Vista Sales Rate Fell Last Quarter
Microsoft is not directly mentioning Vista demand while they brag about how much money they made last quarter, because sales fell. "[Microsoft] shipped approximately 28 million copies of Vista in the latest quarter ended September, or 9.3 million copies per month. Though the Windows developer pointed to 27 percent growth in business licenses and noted that many home users were buying the more lucrative Vista Home Premium or Ultimate editions, the rate represents a decline from the 10 million per month reported early in summer."
What about sales of Windows XP?
I would be willing to bet that over the counter sales of Vista, that is, upgrades and personal new system builders, exceeded that for those of any Linux by a fairly wide margin.
Perhaps true, but as someone who writes software for Windows for a living, I managed for about 2 days with Vista before I was overcome by the overwhelming urge to replace it with XP. It is, by far, the suckiest POS OS I've ever uses and I will do everything I can to avoid ever having to use it. Most people I know have had a similar Vista experience. I don't know a single person who has said, "Wow, Vista has really made my computer so much better." On the other hand, a lot of people who upgrade from Windows 98 to XP did say that about XP.
Something really does feel different from previous Windows OS introductions.

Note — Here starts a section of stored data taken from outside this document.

-- ==== Sys2Proof/Machine/Placement.lean ====
section
/-!
DEFINITION. Placement of parties (R13, R71, R76, R80, R96, R135, R153, R185, R327, R328), the release of their resources, and the end of
a launch (R325).
-/
namespace Sys2Proof.Machine

/-! ### Room on a core (R70, R71, R94, R134, R152) -/

/-- Whether a party holds resources on a core. -/
def Party.on (p : Party) (core : Nat) : Bool :=
  p.core == core && (match p.status with
    | .saved _ => false
    | _ => true)

/-- What a party needs: rope slots, granules, scratch pages, barrier records. -/
structure Need where
  ropes : Nat
  granules : Nat
  pages : Nat
  bars : Nat
deriving DecidableEq, Repr

/-- What a party of an entry needs; one record is kept for its barrier 0. -/
def EntryRec.need (e : EntryRec) : Need := ⟨e.ropes, e.ropes * (e.regs / 8), e.scratch / 4096, 1⟩

/-- What a saved party needs: a record for each live barrier (R366). -/
def Party.need (p : Party) : Need := ⟨p.ropes.length, p.ropes.length * (p.regs / 8), p.scratchSize / 4096, p.bars.length⟩

/-- The parties on a core. -/
def State.onCore (s : State) (core : Nat) : List Party := s.parties.filter fun p => p.on core

/-- Whether a core has room for a party (R71). -/
def State.room (s : State) (core : Nat) (n : Need) : Bool :=
  let l := s.onCore core
  let sum (f : Party → Nat) : Nat := (l.map f).foldl (· + ·) 0
  decide (l.length < 16) && decide (sum (fun p => p.need.ropes) + n.ropes ≤ 64)
    && decide (sum (fun p => p.need.granules) + n.granules ≤ 256) && decide (sum (fun p => p.need.pages) + n.pages ≤ 256)
    && decide (s.barRecords core + n.bars ≤ 96)

/-- The lowest party slot of a core that is free. -/
def State.freePslot (s : State) (core : Nat) : Nat :=
  ((List.range 16).find? fun j => !((s.onCore core).any fun p => p.pslot == j)).getD 0

/-- The rope slots of a core that are free, lowest first. -/
def State.freeSlots (s : State) (core : Nat) : List Nat :=
  let used := (s.onCore core).flatMap fun p => p.ropes.map Rope.slot
  (List.range 64).filter fun j => !(used.elem j)

/-! ### A fresh party -/

/-- The initial LFSR value of a rope (R80). -/
def lfsrInit (seed : Word) (party rope : Nat) : Word :=
  let v := seed ^^^ BitVec.ofNat 32 ((party * 32 + rope) * 0x9E3779B9)
  if v = 0 then 1 else v

/-- The draw key of a rope (R185). -/
def drawKeyInit (key : DWord) (party rope : Nat) : DWord := key ^^^ BitVec.ofNat 64 ((party * 32 + rope) * 0xD1B54A32D192ED03)

/-- A rope before the launch's writes: poison everywhere, one side entry at a code pointer (R13, R76, R96). -/
def Rope.blank (pc : BitVec 48) (lfsr : Word) (key : DWord) (gang : Word) (agent age slot : Nat) (know : Know) : Rope :=
  { regs := [], qtag := [], unif := [], preds := [], flags := 0, fpst := 0, stack := [Entry.mk' .side true 0 pc 0xFFFFFFFF#32]
    lfsr := lfsr, dkey := key, dctr := 0, gangReg := gang, accValid := 0, accDirty := 0, accInfl := 0, trapvec := 0, tpc := 0
    tcause := 0, tmask := 0, tinfo := 0, hm := false, hdepth := 0, wptmiss := 0, lastWpt := none, ring := none, agent := agent
    rel := 0, know := know, fenced := [], seen := [], age := age, slot := slot, park := none, lostPages := [], farOut := 0
    farDropped := 0, fbuf := [], drawtWait := [], peerData := [], capt := none, ended := false }

/-- A capability written into a quad of every lane (R13). -/
def Rope.setAll (r : Rope) (reg : Nat) (q : Quad) (tag : Bool) : Rope :=
  (List.range 32).foldl (fun (r : Rope) l => r.setQuad l reg q tag) r

/-- The frame capability of party `i` of a record (R322, R326). -/
def FrameRule.cap (f : FrameRule) (colour i : Nat) : Quad × Bool :=
  match f with
  | .strided base len stride perms => (capMake (base + i * stride) len perms colour 0, true)
  | .captured q t => (q, t)

/-- The gang register of rope `k` (R21, R237). -/
def gangInit (gangs : List (List Nat)) (k : Nat) : Word :=
  match gangs.find? fun l => l.elem k with
  | none => 0
  | some l => gangWord l k

/-- The constants of an object as every lane's `c1` sees them (R22). -/
def ObjRec.dataCap (o : ObjRec) : Option Quad := o.data.map fun d => capMake d.1 d.2 (pLD + pGLOBAL) o.colour 0

/-- Rope `k` of a new party, with its agent number and age stamp (R72, R309). An entry offset that is no multiple of 4, for which the
spec gives no effect, loses its low two bits (log 110). -/
def State.newRope (s : State) (x : Launch) (r : ContRec) (e : EntryRec) (o : ObjRec) (core i k : Nat) (slots : List Nat) : State × Rope :=
  let a := s.newAgent (dieOf core) x.colour
  let t := a.1.stamp core
  let pc := codeAddr (BitVec.ofNat 64 (capBase x.code + x.offsets.getD r.entry 0))
  let rope := Rope.blank pc (lfsrInit x.seed i k) (drawKeyInit x.drawkey i k) (gangInit e.gangs k) a.2 t.2 (slots.getD k 0) r.know
  let f := r.frame.cap x.colour i
  let rope := rope.setAll 0 f.1 (s.tagFor f.1 f.2)
  let rope := match o.dataCap with
    | none => rope
    | some q => rope.setAll 4 q (s.tagFor q true)
  (t.1, rope)

/-- The ropes of a new party, in order. -/
def State.newRopes (s : State) (x : Launch) (r : ContRec) (e : EntryRec) (o : ObjRec) (core i : Nat) : State × List Rope :=
  (List.range e.ropes).foldl (fun (y : State × List Rope) k =>
    let z := y.1.newRope x r e o core i k (s.freeSlots core)
    (z.1, y.2 ++ [z.2])) (s, [])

My nontechnical friends and acquaintance do make light conversation about things they've heard of in the news, and will ask me, as a "computer genius," what I'm using at work. Previous Windows upgrades got mentioned in casual talk. Usually there are a least a few people who want to be the first kid on the block with it.
Not this time.
People talk about the iPhone, they talk about their newly-installed Verizon FiOS, their iPods, what brands of Wintel computers I trust, whether they can run Windows on the Intel Macs.
I don't detect any consumer excitement about Vista. Nobody has asked me if they should upgrade. And a couple of people have asked me whether I agree with friends of their who told them to avoid it.
Unscientific sample? You bet.
"How to Do Nothing," kids activities, back in print!
Disclaimer: I am not a fan of Microsoft in any way and prefer Linux as an OS. My below post is being unbiased and discussing Vista purely as a mainstream, consumer OS.
Ahem.
Except it's not crappy. It's a perfectly fine Windows OS. It's better than XP in every way I can think of.
The problem, I think, is that it doesn't really have anything to get people who are content with XP to upgrade. That combined with all the FUD about Vista makes for poor sales. I got it because I built a new machine, mainly for gaming. My old machine still had Win2000 on it as I wasn't a fan of XP. Now it has Slackware.
We run XP Pro Corporate edition at work, which allows distribution via disk imaging. When we needed 50 new XP licenses, our distributor told us XP Pro Corp. is no longer available, but we could buy Vista licenses, and "downgrade" to XP. We have absolutely no intention of running Vista.
I bet a large proportion of the increases in business licenses are companies like ours who need just need more XP licenses.